From e8d884a627b5d218a579283927497e3eeab9db07 Mon Sep 17 00:00:00 2001
From: Rodrigo Arias Mallo <rodrigo.arias@bsc.es>
Date: Wed, 7 Oct 2020 18:34:08 +0200
Subject: [PATCH] Document the execution pipeline

---
 garlic/doc/Makefile     |   9 ++
 garlic/doc/execution.ms | 203 ++++++++++++++++++++++++++++++++++++++++
 2 files changed, 212 insertions(+)
 create mode 100644 garlic/doc/Makefile
 create mode 100644 garlic/doc/execution.ms

diff --git a/garlic/doc/Makefile b/garlic/doc/Makefile
new file mode 100644
index 0000000..f768139
--- /dev/null
+++ b/garlic/doc/Makefile
@@ -0,0 +1,9 @@
+all: execution.pdf execution.txt
+
+%.pdf: %.ms
+	groff -ms -tbl -Tpdf $^ > $@
+	#pdfms $^ 2>&1 >$@  | sed 's/^troff: //g'
+	killall -HUP mupdf
+
+%.txt: %.ms
+	groff -ms -tbl -Tutf8 $^ > $@
diff --git a/garlic/doc/execution.ms b/garlic/doc/execution.ms
new file mode 100644
index 0000000..b38f81c
--- /dev/null
+++ b/garlic/doc/execution.ms
@@ -0,0 +1,203 @@
+.TL
+Garlic execution
+.AU
+Rodrigo Arias Mallo
+.AI
+Barcelona Supercomputing Center
+.AB
+.LP
+This document covers the execution of experiments in the Garlic
+benchmark, which are performed under strict conditions. The several
+stages of the execution are documented so the experimenter can have a
+global overview of how the benchmark runs under the hood.

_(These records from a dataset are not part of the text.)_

/-- Occurrences that are counted. -/
theorem Dev.Kept.countN (d : Dev) (e n : Nat) : d.Kept (d.countN e n) := by
  constructor <;> intros <;> try simp [Dev.ulPort]
  · rename_i a ha
    exact d.countN_get? e n a (reportAddr_ob ha)
  · rename_i q hq i hi
    rw [Dev.flag, Dev.reg_def, d.countN_get? e n _ (levelRegs_ob q hq).1]
    exact hi

/-- The level conditions over the time of a step touch the programmable counters. -/
theorem Dev.levelTime_kept (d0 d : Dev) : d.Kept (Dev.levelTime d0 d) := by
  unfold Dev.levelTime
  refine Dev.Kept.foldl (fun d kv => ?_) _ _
  unfold Dev.levelStep
  extract_lets
  split
  · extract_lets
    split
    · exact (Dev.Kept.pcntGrow d _ _ (by omega)).trans (Dev.Kept.countN _ _ _)
    · exact Dev.Kept.refl d
  · exact Dev.Kept.refl d

/-- A flag of observability that sets. -/
theorem Dev.Kept.raiseOb (d : Dev) (r : Reg) (b : Nat) (h : obAddr r.addr = true) : d.Kept (d.raise r b) := by
  constructor <;> intros <;> try simp [Dev.ulPort]
  · rename_i a ha
    exact Dev.raise_get? d r b a (reportAddr_ob ha) (by rintro rfl; simp [reportAddr_ob ha] at h)
  · rename_i q hq i hi
    have hne : r.addr ≠ q.addr := fun hc => by simp [hc, (levelRegs_ob q hq).1] at h
    rw [Dev.flag, Dev.raise_reg_ne _ _ _ _ (levelRegs_ob q hq).1 hne]
    exact hi

/-- Occurrences that are counted, over several cycles too. -/
theorem Dev.Kept.countBy (d : Dev) (k e n p m : Nat) : d.Kept (Dev.countBy k d e n p m) := by
  constructor <;> intros <;> try simp [Dev.ulPort]
  · rename_i a ha
    exact Dev.countBy_get? k d e n p m a (reportAddr_ob ha)
  · rename_i q hq i hi
    rw [Dev.flag, Dev.reg_def, Dev.countBy_get? k d e n p m _ (levelRegs_ob q hq).1]
    exact hi

/-- What the cores' time leaves in the observability state. -/
theorem Dev.Kept.coreOb (d : Dev) (f : ObState → ObState) (h : ∀ o, (f o).sansTime = o.sansTime) : d.Kept (d.onOb f) := by
  constructor <;> intros <;> first | rfl | assumption | exact h _

theorem Dev.coreSample_kept (c k : Nat) (d : Dev) (left : Nat) : d.Kept (Dev.coreSample c k d left) := by
  induction k generalizing d left with
  | zero => exact Dev.Kept.refl d
  | succ k ih =>
    have he : d.Kept (d.coreEntry c) := by
      unfold Dev.coreEntry Dev.raiseIf
      extract_lets
      split
      · exact (Dev.Kept.coreOb d _ fun _ => by simp [ObState.sansTime, ObState.sansCnt]).trans (Dev.Kept.raiseOb _ _ _ (by decide))
      · exact Dev.Kept.coreOb d _ fun _ => by simp [ObState.sansTime, ObState.sansCnt]
    unfold Dev.coreSample
    split
    · exact Dev.Kept.refl d
    · extract_lets log2 x place done d1 d2
      have h1 : d.Kept d1 := by
        show d.Kept (if _ then _ else _)
        split
        · exact he
        · exact Dev.Kept.refl d
      exact (h1.trans (Dev.Kept.coreOb _ _ fun _ => by simp [ObState.sansTime, ObState.sansCnt])).trans (ih _ _)

theorem Dev.coreStep_kept (d0 d : Dev) (c : Nat) : d.Kept (Dev.coreStep d0 d c) := by
  unfold Dev.coreStep
  extract_lets n k runs idle busy retired d1 d2
  split
  · exact Dev.Kept.refl d
  · have h1 : d.Kept d2 := ((Dev.Kept.coreOb d _ fun _ => by simp [ObState.sansTime, ObState.sansCnt]).trans (Dev.Kept.countBy _ _ _ _ _ _)).trans
      (Dev.Kept.countBy _ _ _ _ _ _)
    split
    · exact h1.trans (Dev.coreSample_kept _ _ _ _)
    · exact h1

/-- The cores over the time of a step touch event counters and sampling buffers. -/
theorem Dev.coreTime_kept (d0 d : Dev) : d.Kept (Dev.coreTime d0 d) := by
  unfold Dev.coreTime upTo
  exact Dev.Kept.foldl (fun d c => Dev.coreStep_kept d0 d c) _ _

/-- In a step that lets no time pass the cores leave everything as it is. -/
theorem Dev.coreTime_still {d0 d : Dev} (h : d.tb.ticks = d0.tb.ticks) : Dev.coreTime d0 d = d := by
  unfold Dev.coreTime upTo
  have : ∀ (l : List Nat) (x : Dev), x.tb.ticks = d0.tb.ticks → l.foldl (fun d c => Dev.coreStep d0 d c) x = x := by
    intro l
    induction l with
    | nil => intros; rfl
    | cons c l ih =>
      intro x hx
      rw [List.foldl_cons, show Dev.coreStep d0 x c = x from by simp [Dev.coreStep, hx]]
      exact ih x hx
  exact this _ d h

/-- The level-set flags touch flags and event counters. -/
theorem Dev.levels_kept (d0 d : Dev) : d.Kept (Dev.levels d0 d) := by
  unfold Dev.levels
  extract_lets d1 d2 d3 d4 d5 d6
  have k1 : d.Kept d1 := (Dev.levelTime_kept d0 d).trans (Dev.coreTime_kept d0 _)
  have k2 : d1.Kept d2 := Dev.Kept.foldl (fun d n => by
    refine Dev.Kept.holdLevel d _ _ 5 (fun hc => ?_) (by omega)
    exact mem_levelRegs_lane (by simpa using hc)) _ _
  have k3 : d2.Kept d3 := Dev.Kept.foldl (fun d g => Dev.Kept.holdLevel d _ _ _ (fun hc => by
    simp only [Bool.and_eq_true, decide_eq_true_eq] at hc
    exact mem_levelRegs_gs hc.1) (by omega)) _ _
  have k4 : d3.Kept d4 := Dev.Kept.foldl_mem _ (fun d r hr => Dev.Kept.coopLevel d r (by simpa using hr)) _
  have k5 : d4.Kept d5 := (Dev.Kept.holdLevel _ _ _ _ (fun _ => mem_levelRegs_one (by simp)) (by omega)).trans
    (Dev.Kept.holdLevel _ _ _ _ (fun _ => mem_levelRegs_one (by simp)) (by omega))
  have k6 : d5.Kept d6 := Dev.Kept.stepLevel _ _ _ _ _ (mem_levelRegs_one (by simp)) (by omega)
  exact ((((k1.trans k2).trans k3).trans k4).trans k5).trans
    (k6.trans (Dev.Kept.stepLevel _ _ _ _ _ (mem_levelRegs_one (by simp)) (by omega)))

/-- Interrupt delivery touches the vectors and the messages sent. -/
theorem Dev.deliver_kept (d : Dev) : d.Kept d.deliver := by
  unfold Dev.deliver
  refine Dev.Kept.foldl (fun d i => ?_) _ _
  unfold Dev.deliverVec
  constructor <;> intros <;> first | rfl | assumption

/-- A statistic of a port that grows. -/
theorem Dev.Kept.ulStat (d : Dev) (u k n : Nat) : d.Kept (d.ulStat u k n) := by
  constructor <;> intros <;> first | rfl | assumption | skip
  rename_i w
  simp only [Dev.ulStat, Dev.onPort, Dev.ulPort, Dev.onUl, Table.getD_put]
  split <;> simp_all [UlPort.sansFc]

theorem Dev.sendFc_kept (d : Dev) (f : FcFrame) : d.Kept (d.sendFc f) := by
  unfold Dev.sendFc
  split
  · exact Dev.Kept.refl d
  · have h0 : d.Kept (d.onUl fun x => { x with fcSent := f :: x.fcSent }) := by
      constructor <;> intros <;> first | rfl | assumption
    exact ((h0.trans (Dev.Kept.ulStat _ _ _ _)).trans (Dev.Kept.ulStat _ _ _ _)).trans (Dev.Kept.ulStat _ _ _ _)

theorem Dev.fcPort_kept (d : Dev) (u : Nat) : d.Kept (d.fcPort u) := by
  have hx : ∀ n (t : UlPort → Table Nat), d.Kept (d.onPort u fun p => { p with xoff := n, fcAt := t p }) := fun n t => by
    constructor <;> intros <;> first | rfl | assumption | skip
    rename_i w
    simp only [Dev.onPort, Dev.ulPort, Dev.onUl, Table.getD_put]
    split <;> simp_all [UlPort.sansFc]
  rw [Dev.fcPort]
  dsimp only
  split
  · exact Dev.Kept.refl d
  · split
    · exact hx _ _
    · exact (hx _ _).trans (Dev.sendFc_kept _ _)

/-- Flow control touches the XOFF states and the statistics of ports, and the frames they send. -/
theorem Dev.fcEvaluate_kept (d : Dev) : d.Kept d.fcEvaluate := by
  unfold Dev.fcEvaluate
  exact Dev.Kept.foldl (fun d u => Dev.fcPort_kept d u) _ _

/-- No distributing set differs from the one last flushed for (R393). -/
def Dev.lagStill (d : Dev) : Prop := ∀ g < 8, d.ul.lagDist.getD g 0 = d.lagDist g

theorem Dev.lagSync_still {d : Dev} (h : d.lagStill) : d.lagSync = d := by
  let base : Nat → Nat → Nat := fun g m => bits (d.lagMember g m) 18 0
  have : ∀ l : List Nat, (∀ g ∈ l, g < 8) → l.foldl (fun d g =>
      let old := d.ul.lagDist.getD g 0
      let new := d.lagDist g
      if old = new then d
      else
        let d1 := d.onUl fun x => { x with lagDist := x.lagDist.put 0 g new }
        if d1.flag (R .UL_LAG_CFG g) 30 then
          upTo 8 d1 fun m d => if bit old m && !bit new m then d.lagFlush g (base g m) else d else d1) d = d := by
    intro l hl
    induction l with
    | nil => rfl
    | cons g l ih =>
      rw [List.foldl_cons, if_pos (h g (hl g (List.mem_cons_self ..)))]
      exact ih fun g hg => hl g (List.mem_cons_of_mem _ hg)
  exact this _ fun g hg => by simpa using hg

theorem Dev.Kept.reg {d d' : Dev} (h : d.Kept d') {r : Reg} (hr : reportAddr r.addr = false) : d'.reg r = d.reg r := by
  simp only [Dev.reg_def, h.regs _ hr]

theorem Dev.Kept.lagDist_eq {d d' : Dev} (h : d.Kept d') (g : Nat) (hg : g < 8) : d'.lagDist g = d.lagDist g := by
  have hr : ∀ m < 8, d'.lagMember g m = d.lagMember g m := fun m hm => h.reg (by
    have : (R .UL_LAG_MEMBER g m).addr = 0x3500010 + 0x40 * g + 4 * m := rfl
    interval_cases g <;> interval_cases m <;> decide)
  have hp : ∀ u, d'.portUp u = d.portUp u := fun u => by
    have := congrArg UlPort.state (h.port u)
    simp only [UlPort.sansFc] at this
    simp [Dev.portUp, Dev.portDef, h.im, this]
  unfold Dev.lagDist
  congr 1
  refine List.map_congr_left fun m hm => ?_
  simp only [List.mem_range] at hm
  simp only [Dev.lagDistributes, hr m hm, hp]

theorem Dev.Kept.still {d d' : Dev} (h : d.Kept d') (hs : d.lagStill) : d'.lagStill := fun g hg => by
  rw [h.lagDist, h.lagDist_eq g hg]
  exact hs g hg

theorem Dev.runKicks_nil {d : Dev} (h : d.kicks = []) (n : Nat) : d.runKicks n = d := by
  cases n with
  | zero => cases d; simp_all [Dev.runKicks]
  | succ n => simp [Dev.runKicks, h]

/-- With no window to run on and the distributing sets still, the step's end keeps what the command left. -/
theorem Dev.settle_kept (d0 : Dev) {d : Dev} (hk : d.kicks = []) (hl : d.lagStill) : d.Kept (Dev.settle d0 d) := by
  unfold Dev.settle
  split
  · constructor <;> intros <;> first | rfl | assumption
  · rw [Dev.runKicks_nil hk]
    refine Dev.Kept.trans ?_ (Dev.deliver_kept _)
    refine Dev.Kept.trans ?_ (Dev.levels_kept _ _)
    have hf : d.Kept (if d.alive then d.fcEvaluate else d) := by
      split
      · exact Dev.fcEvaluate_kept d
      · exact Dev.Kept.refl d
    rw [Dev.lagSync_still (hf.still hl)]
    exact hf

theorem Dev.sendFc_ob (d : Dev) (f : FcFrame) : (d.sendFc f).ob = d.ob := by
  unfold Dev.sendFc
  split
  · rfl
  · show (Dev.ulStat _ _ _ _).ob = _
    rfl

theorem Dev.fcPort_ob (d : Dev) (u : Nat) : (d.fcPort u).ob = d.ob := by
  rw [Dev.fcPort]
  dsimp only
  split
  · rfl
  · split
    · rfl
    · rw [Dev.sendFc_ob]
      rfl

theorem Dev.fcEvaluate_ob (d : Dev) : d.fcEvaluate.ob = d.ob := by
  unfold Dev.fcEvaluate
  exact foldl_keeps (·.ob) _ (fun d u => Dev.fcPort_ob d u) _ d

/-- In a step that lets no time pass the step's end keeps the observability state but for the event counters. -/
theorem Dev.settle_ob (d0 : Dev) {d : Dev} (hk : d.kicks = []) (hl : d.lagStill) (ht : d.tb.ticks = d0.tb.ticks) :
    (Dev.settle d0 d).ob.sansCnt = d.ob.sansCnt := by
  have hold : ∀ (d : Dev) c r b, (d.holdLevel c r b).ob = d.ob := fun d c r b => by unfold Dev.holdLevel; split <;> rfl
  have step : ∀ (d : Dev) x y r b, (d.stepLevel x y r b).ob.sansCnt = d.ob.sansCnt := fun d x y r b => by
    unfold Dev.stepLevel Dev.raiseLevel
    split
    · split
      · exact Dev.raise_ob _ _ _
      · rfl
    · rfl
  have coop : ∀ (d : Dev) r, (d.coopLevel r).ob = d.ob := fun d r => by
    unfold Dev.coopLevel
    split
    · split <;> rfl
    · rfl
  have time : ∀ (d : Dev), (Dev.levelTime d0 d).ob.sansCnt = d.ob.sansCnt := fun d => by
    unfold Dev.levelTime
    refine foldl_keeps (·.ob.sansCnt) _ (fun d kv => ?_) _ d
    unfold Dev.levelStep
    extract_lets
    split
    · extract_lets
      split
      · rw [Dev.countN_ob, Dev.pcntGrow_ob]
      · rfl
    · rfl
  have deliver : ∀ d : Dev, d.deliver.ob = d.ob := fun d => by
    unfold Dev.deliver
    exact foldl_keeps (·.ob) Dev.deliverVec (fun _ _ => rfl) _ d
  have levels : ∀ d : Dev, d.tb.ticks = d0.tb.ticks → (Dev.levels d0 d).ob.sansCnt = d.ob.sansCnt := fun d h => by
    unfold Dev.levels
    extract_lets d1 d2 d3 d4 d5 d6
    have h1 : d1.ob.sansCnt = d.ob.sansCnt := by
      show (Dev.coreTime d0 (Dev.levelTime d0 d)).ob.sansCnt = _
      rw [Dev.coreTime_still (by rw [(Dev.levelTime_kept d0 d).tb]; exact h), time]
    have h2 : d2.ob = d1.ob := foldl_keeps (·.ob) _ (fun d n => hold _ _ _ _) _ d1
    have h3 : d3.ob = d2.ob := foldl_keeps (·.ob) _ (fun d g => hold _ _ _ _) _ d2
    have h4 : d4.ob = d3.ob := upTo_keeps (·.ob) 8 _ (fun r d => coop d r) d3
    have h5 : d5.ob = d4.ob := (hold _ _ _ _).trans (hold _ _ _ _)
    rw [step, step, h5, h4, h3, h2, h1]
  unfold Dev.settle
  split
  · rfl
  · rw [Dev.runKicks_nil hk, deliver]
    have hf : d.Kept (if d.alive then d.fcEvaluate else d) := by
      split
      · exact Dev.fcEvaluate_kept d
      · exact Dev.Kept.refl d
    rw [Dev.lagSync_still (hf.still hl), levels _ (by rw [hf.tb]; exact ht)]
    split
    · rw [Dev.fcEvaluate_ob]
    · rfl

+During the execution of the experiments, the results are
+stored in a file which will be used in posterior processing steps.
+.AE
+.\"#####################################################################
+.nr GROWPS 3
+.nr PSINCR 1.5p
+.\".nr PD 0.5m
+.nr PI 2m
+\".2C
+.\"#####################################################################
+.NH 1
+Introduction
+.LP
+Every experiment in the Garlic
+benchmark is controled by one
+.I nix
+file.
+An experiment consists of several shell scripts which are executed
+sequentially and perform several tasks to setup the
+.I "execution environment" ,
+which finally launch the actual program that is being analyzed.
+The scripts that prepare the environment and the program itself are
+called the
+.I stages
+of the execution, which altogether form the
+.I "execution pipeline"
+or simply the
+.I pipeline .
+The experimenter must know with very good details all the stages
+involved in the pipeline, as they can affect with great impact the
+result of the execution.
+.PP
+The experiments have a very strong dependency on the cluster where they
+run, as the results will be heavily affected. The software used for the
+benchmark is carefully configured for the hardware used in the
+execution. In particular, the experiments are designed to run in
+MareNostrum 4 cluster with the SLURM workload manager. In the future we
+plan to add support for other clusters, in order to execute the
+experiments in other machines.
+.\"#####################################################################
+.NH 1
+Isolation
+.LP
+The benchmark is designed so that both the compilation of every software
+package and the execution of the experiment is performed under strict
+conditions. Therefore, we can provide a guarantee that two executions
+of the same experiment are actually running the same program in the same
+environment.
+.PP
+All the software used by an experiment is included in the
+.I "nix store"
+which is, by convention, located in the
+.CW /nix
+directory. Unfortunately, it is common for libraries to try to load
+software from other paths like
+.CW /usr
+or
+.CW /lib .
+It is also common that configuration files are loaded from
+.CW /etc
+and from the home directory of the user that runs the experiment.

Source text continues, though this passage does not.